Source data
Segment Open

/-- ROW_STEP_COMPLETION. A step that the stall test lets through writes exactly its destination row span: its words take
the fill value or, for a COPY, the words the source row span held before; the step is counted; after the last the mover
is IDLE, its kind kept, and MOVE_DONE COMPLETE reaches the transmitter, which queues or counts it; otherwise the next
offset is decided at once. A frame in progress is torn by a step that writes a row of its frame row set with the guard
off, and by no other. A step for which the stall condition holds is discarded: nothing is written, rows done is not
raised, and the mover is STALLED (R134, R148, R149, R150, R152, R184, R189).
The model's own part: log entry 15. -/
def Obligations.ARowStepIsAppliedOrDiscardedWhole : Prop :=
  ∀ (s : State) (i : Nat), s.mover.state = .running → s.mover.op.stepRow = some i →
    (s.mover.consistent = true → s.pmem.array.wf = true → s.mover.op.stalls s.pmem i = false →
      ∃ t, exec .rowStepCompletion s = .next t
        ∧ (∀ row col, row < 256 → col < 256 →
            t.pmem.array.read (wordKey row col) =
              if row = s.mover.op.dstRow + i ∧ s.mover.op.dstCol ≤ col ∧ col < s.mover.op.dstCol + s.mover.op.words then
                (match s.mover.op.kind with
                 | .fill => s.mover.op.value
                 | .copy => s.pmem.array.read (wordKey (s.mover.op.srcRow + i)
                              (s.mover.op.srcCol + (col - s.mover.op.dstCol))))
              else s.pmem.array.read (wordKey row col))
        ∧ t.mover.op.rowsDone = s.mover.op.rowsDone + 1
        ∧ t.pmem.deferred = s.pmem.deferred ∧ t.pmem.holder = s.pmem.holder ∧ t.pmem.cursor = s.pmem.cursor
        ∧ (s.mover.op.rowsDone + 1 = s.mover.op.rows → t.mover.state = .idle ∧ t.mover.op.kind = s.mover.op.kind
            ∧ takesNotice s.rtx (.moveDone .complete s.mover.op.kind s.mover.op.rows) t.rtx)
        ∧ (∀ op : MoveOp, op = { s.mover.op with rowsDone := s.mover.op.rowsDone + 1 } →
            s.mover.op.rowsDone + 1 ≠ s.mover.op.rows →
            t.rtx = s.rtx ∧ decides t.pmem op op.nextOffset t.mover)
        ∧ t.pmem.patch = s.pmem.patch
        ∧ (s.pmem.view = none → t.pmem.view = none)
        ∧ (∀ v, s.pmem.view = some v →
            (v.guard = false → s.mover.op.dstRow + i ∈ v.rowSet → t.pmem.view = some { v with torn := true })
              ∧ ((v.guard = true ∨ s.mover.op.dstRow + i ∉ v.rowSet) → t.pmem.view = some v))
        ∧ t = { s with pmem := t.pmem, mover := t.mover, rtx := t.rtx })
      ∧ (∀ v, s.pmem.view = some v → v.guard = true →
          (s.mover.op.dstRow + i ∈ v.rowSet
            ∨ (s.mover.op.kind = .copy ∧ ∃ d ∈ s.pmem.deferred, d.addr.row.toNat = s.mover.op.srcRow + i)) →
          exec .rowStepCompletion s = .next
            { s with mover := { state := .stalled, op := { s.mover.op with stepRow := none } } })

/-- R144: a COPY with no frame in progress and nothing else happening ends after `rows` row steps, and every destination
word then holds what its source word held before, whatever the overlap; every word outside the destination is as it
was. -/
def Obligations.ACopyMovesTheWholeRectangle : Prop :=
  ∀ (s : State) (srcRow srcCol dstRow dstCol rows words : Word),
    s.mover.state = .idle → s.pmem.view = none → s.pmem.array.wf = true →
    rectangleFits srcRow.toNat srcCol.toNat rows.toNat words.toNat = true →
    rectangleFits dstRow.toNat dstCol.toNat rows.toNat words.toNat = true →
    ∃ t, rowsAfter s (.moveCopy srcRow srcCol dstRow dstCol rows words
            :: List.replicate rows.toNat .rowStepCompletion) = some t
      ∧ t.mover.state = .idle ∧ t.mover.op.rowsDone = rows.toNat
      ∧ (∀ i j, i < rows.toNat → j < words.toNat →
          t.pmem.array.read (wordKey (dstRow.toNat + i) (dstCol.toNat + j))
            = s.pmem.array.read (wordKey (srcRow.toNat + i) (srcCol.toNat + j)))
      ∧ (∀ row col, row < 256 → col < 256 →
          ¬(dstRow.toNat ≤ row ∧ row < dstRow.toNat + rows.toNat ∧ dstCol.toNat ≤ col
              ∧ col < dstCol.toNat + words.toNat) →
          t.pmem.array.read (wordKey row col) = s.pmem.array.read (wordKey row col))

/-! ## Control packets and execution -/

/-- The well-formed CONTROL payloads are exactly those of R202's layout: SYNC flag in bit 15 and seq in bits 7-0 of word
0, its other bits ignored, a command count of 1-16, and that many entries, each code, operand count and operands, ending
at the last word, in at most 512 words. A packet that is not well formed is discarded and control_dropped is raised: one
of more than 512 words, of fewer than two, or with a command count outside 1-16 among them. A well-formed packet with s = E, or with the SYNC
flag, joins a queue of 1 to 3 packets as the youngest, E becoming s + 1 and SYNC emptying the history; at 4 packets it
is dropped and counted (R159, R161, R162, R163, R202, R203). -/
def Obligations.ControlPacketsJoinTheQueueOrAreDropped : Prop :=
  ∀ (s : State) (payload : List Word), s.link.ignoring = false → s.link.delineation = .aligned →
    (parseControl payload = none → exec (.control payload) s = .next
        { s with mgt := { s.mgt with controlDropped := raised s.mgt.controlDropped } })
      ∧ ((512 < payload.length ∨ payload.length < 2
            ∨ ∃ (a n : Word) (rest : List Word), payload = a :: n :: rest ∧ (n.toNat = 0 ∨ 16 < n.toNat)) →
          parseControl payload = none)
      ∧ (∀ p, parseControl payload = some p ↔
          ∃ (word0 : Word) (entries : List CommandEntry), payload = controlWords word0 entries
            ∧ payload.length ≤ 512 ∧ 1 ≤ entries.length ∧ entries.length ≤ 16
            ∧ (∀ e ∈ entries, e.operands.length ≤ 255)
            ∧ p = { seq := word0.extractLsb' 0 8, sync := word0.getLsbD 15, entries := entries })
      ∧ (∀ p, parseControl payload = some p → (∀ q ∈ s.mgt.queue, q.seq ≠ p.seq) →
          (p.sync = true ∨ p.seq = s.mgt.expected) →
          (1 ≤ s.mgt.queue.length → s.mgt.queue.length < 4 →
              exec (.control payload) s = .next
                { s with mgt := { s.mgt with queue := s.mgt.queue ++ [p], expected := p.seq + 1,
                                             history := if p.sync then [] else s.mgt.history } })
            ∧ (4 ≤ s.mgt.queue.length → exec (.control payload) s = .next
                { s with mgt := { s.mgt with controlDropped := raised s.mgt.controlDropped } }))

Segment Closed
Segment Open

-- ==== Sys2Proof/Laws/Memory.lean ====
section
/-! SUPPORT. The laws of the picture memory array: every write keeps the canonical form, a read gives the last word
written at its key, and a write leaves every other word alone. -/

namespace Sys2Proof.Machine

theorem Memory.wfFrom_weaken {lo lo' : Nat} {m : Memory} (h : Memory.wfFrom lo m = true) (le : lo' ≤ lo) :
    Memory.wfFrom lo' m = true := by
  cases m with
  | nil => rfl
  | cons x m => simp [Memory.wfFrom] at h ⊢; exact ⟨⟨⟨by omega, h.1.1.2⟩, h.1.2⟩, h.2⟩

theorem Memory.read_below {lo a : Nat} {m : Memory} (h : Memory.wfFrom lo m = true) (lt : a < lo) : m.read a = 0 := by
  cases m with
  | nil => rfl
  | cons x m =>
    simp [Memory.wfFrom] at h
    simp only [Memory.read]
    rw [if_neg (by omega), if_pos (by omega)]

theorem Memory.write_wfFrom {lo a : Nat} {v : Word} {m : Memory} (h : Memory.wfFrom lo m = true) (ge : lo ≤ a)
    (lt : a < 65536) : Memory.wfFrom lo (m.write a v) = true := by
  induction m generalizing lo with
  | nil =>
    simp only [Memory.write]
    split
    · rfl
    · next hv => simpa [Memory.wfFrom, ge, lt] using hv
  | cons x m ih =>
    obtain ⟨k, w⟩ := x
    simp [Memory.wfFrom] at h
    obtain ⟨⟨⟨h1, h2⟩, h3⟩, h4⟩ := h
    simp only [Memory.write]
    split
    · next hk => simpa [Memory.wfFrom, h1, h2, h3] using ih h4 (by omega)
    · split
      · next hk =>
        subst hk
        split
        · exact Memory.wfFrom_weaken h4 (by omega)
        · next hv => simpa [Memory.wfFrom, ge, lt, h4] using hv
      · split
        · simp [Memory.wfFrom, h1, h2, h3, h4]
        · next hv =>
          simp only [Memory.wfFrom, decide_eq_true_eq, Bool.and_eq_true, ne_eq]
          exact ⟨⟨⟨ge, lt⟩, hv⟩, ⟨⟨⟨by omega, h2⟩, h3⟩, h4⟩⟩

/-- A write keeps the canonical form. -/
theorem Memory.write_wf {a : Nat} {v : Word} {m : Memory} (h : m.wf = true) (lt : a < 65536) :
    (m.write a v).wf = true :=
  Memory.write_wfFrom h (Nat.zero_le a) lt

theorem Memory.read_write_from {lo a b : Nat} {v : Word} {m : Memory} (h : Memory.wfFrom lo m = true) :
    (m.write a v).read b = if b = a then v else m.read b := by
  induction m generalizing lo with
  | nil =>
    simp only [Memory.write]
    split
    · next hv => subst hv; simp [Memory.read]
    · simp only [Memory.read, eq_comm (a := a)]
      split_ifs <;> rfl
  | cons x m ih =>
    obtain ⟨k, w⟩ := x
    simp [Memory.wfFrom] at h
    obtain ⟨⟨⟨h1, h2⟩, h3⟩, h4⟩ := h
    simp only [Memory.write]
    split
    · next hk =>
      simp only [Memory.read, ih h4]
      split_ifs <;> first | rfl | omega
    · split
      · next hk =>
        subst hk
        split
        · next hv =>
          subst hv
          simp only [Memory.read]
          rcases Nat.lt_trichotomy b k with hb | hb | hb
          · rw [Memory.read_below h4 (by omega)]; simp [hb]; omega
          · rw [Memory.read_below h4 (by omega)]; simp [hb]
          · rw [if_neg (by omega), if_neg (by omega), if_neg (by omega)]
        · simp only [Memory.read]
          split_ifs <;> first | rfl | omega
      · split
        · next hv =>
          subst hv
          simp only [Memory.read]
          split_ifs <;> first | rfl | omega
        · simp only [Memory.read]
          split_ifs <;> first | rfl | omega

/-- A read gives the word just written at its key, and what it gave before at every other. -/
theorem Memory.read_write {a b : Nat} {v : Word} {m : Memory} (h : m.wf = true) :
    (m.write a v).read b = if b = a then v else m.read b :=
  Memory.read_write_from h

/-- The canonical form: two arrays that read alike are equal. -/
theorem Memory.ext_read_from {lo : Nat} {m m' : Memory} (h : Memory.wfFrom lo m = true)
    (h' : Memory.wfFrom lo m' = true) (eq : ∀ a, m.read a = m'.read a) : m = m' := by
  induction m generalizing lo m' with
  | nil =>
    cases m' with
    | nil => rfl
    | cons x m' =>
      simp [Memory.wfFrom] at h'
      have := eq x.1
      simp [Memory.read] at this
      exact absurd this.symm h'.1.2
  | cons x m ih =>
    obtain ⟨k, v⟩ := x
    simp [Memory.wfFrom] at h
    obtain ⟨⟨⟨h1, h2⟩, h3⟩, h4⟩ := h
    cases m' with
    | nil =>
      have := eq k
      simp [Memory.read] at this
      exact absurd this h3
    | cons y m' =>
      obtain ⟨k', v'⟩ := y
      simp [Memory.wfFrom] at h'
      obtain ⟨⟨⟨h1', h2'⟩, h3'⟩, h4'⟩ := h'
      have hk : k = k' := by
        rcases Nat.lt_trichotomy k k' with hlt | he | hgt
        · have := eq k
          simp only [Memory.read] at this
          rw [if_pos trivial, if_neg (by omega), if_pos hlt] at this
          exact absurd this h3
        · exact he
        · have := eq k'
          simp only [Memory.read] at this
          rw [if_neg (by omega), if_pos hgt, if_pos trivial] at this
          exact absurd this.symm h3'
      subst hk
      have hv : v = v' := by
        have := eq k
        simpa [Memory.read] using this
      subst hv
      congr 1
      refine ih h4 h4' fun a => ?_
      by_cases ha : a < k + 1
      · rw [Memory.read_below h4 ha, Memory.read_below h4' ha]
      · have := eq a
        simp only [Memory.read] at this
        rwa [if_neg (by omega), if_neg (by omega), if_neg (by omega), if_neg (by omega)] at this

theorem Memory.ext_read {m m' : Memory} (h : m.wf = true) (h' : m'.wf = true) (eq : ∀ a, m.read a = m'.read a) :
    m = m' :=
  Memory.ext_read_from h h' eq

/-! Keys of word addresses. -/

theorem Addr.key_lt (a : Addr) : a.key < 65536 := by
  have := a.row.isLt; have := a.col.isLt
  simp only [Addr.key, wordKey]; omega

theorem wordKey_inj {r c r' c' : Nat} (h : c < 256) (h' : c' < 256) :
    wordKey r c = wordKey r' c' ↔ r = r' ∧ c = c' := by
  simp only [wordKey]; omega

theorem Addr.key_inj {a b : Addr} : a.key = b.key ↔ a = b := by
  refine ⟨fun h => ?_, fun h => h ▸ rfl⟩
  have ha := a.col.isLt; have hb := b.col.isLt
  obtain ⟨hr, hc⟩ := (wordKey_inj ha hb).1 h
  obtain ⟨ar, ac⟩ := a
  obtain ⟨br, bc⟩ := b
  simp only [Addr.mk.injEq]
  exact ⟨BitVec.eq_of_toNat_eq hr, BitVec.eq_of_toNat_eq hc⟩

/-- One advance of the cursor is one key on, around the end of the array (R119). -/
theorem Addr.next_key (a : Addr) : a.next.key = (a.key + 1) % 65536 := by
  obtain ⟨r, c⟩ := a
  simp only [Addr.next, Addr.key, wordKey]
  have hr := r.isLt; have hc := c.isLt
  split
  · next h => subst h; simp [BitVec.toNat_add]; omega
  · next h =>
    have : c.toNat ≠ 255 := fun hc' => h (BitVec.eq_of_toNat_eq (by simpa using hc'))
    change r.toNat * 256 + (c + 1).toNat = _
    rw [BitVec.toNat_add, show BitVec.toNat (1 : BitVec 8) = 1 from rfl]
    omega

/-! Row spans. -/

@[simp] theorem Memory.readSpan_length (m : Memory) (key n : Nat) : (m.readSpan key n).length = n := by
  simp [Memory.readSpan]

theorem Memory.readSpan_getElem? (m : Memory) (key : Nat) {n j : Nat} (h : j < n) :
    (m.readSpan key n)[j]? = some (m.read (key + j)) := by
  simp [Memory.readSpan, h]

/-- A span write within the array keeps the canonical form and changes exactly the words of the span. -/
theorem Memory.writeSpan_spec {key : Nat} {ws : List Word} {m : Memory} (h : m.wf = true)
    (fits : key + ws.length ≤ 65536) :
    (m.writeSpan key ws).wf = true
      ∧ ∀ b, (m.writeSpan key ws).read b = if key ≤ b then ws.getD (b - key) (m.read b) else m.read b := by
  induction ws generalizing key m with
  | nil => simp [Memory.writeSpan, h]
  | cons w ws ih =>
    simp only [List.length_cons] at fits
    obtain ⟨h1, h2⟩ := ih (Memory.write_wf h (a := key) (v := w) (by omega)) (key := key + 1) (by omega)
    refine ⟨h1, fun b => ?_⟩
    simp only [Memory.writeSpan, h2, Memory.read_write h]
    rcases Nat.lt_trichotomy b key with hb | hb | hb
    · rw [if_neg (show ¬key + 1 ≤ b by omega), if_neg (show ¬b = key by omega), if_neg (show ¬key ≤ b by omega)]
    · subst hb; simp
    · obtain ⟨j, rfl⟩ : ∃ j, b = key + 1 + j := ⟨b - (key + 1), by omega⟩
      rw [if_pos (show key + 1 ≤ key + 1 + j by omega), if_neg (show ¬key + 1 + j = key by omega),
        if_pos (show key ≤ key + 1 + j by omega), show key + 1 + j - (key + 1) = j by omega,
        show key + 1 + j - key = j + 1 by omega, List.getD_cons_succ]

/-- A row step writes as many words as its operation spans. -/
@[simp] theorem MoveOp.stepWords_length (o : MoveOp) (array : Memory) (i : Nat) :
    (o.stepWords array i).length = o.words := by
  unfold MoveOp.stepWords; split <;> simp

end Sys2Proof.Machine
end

Segment Closed

(INSTRUCTIONS FOR THE TASK): Please return only the lines above, starting at the line that has "(.moveCopy srcRow srcCol dstRow dstCol rows words" and ending at the line that has "flag, joins a", keeping both and leaving each one unchanged.

(TASK RESPONSE):
    ∃ t, rowsAfter s (.moveCopy srcRow srcCol dstRow dstCol rows words
            :: List.replicate rows.toNat .rowStepCompletion) = some t
      ∧ t.mover.state = .idle ∧ t.mover.op.rowsDone = rows.toNat
      ∧ (∀ i j, i < rows.toNat → j < words.toNat →
          t.pmem.array.read (wordKey (dstRow.toNat + i) (dstCol.toNat + j))
            = s.pmem.array.read (wordKey (srcRow.toNat + i) (srcCol.toNat + j)))
      ∧ (∀ row col, row < 256 → col < 256 →
          ¬(dstRow.toNat ≤ row ∧ row < dstRow.toNat + rows.toNat ∧ dstCol.toNat ≤ col
              ∧ col < dstCol.toNat + words.toNat) →
          t.pmem.array.read (wordKey row col) = s.pmem.array.read (wordKey row col))

/-! ## Control packets and execution -/

/-- The well-formed CONTROL payloads are exactly those of R202's layout: SYNC flag in bit 15 and seq in bits 7-0 of word
0, its other bits ignored, a command count of 1-16, and that many entries, each code, operand count and operands, ending
at the last word, in at most 512 words. A packet that is not well formed is discarded and control_dropped is raised: one
of more than 512 words, of fewer than two, or with a command count outside 1-16 among them. A well-formed packet with s = E, or with the SYNC
flag, joins a queue of 1 to 3 packets as the youngest, E becoming s + 1 and SYNC emptying the history; at 4 packets it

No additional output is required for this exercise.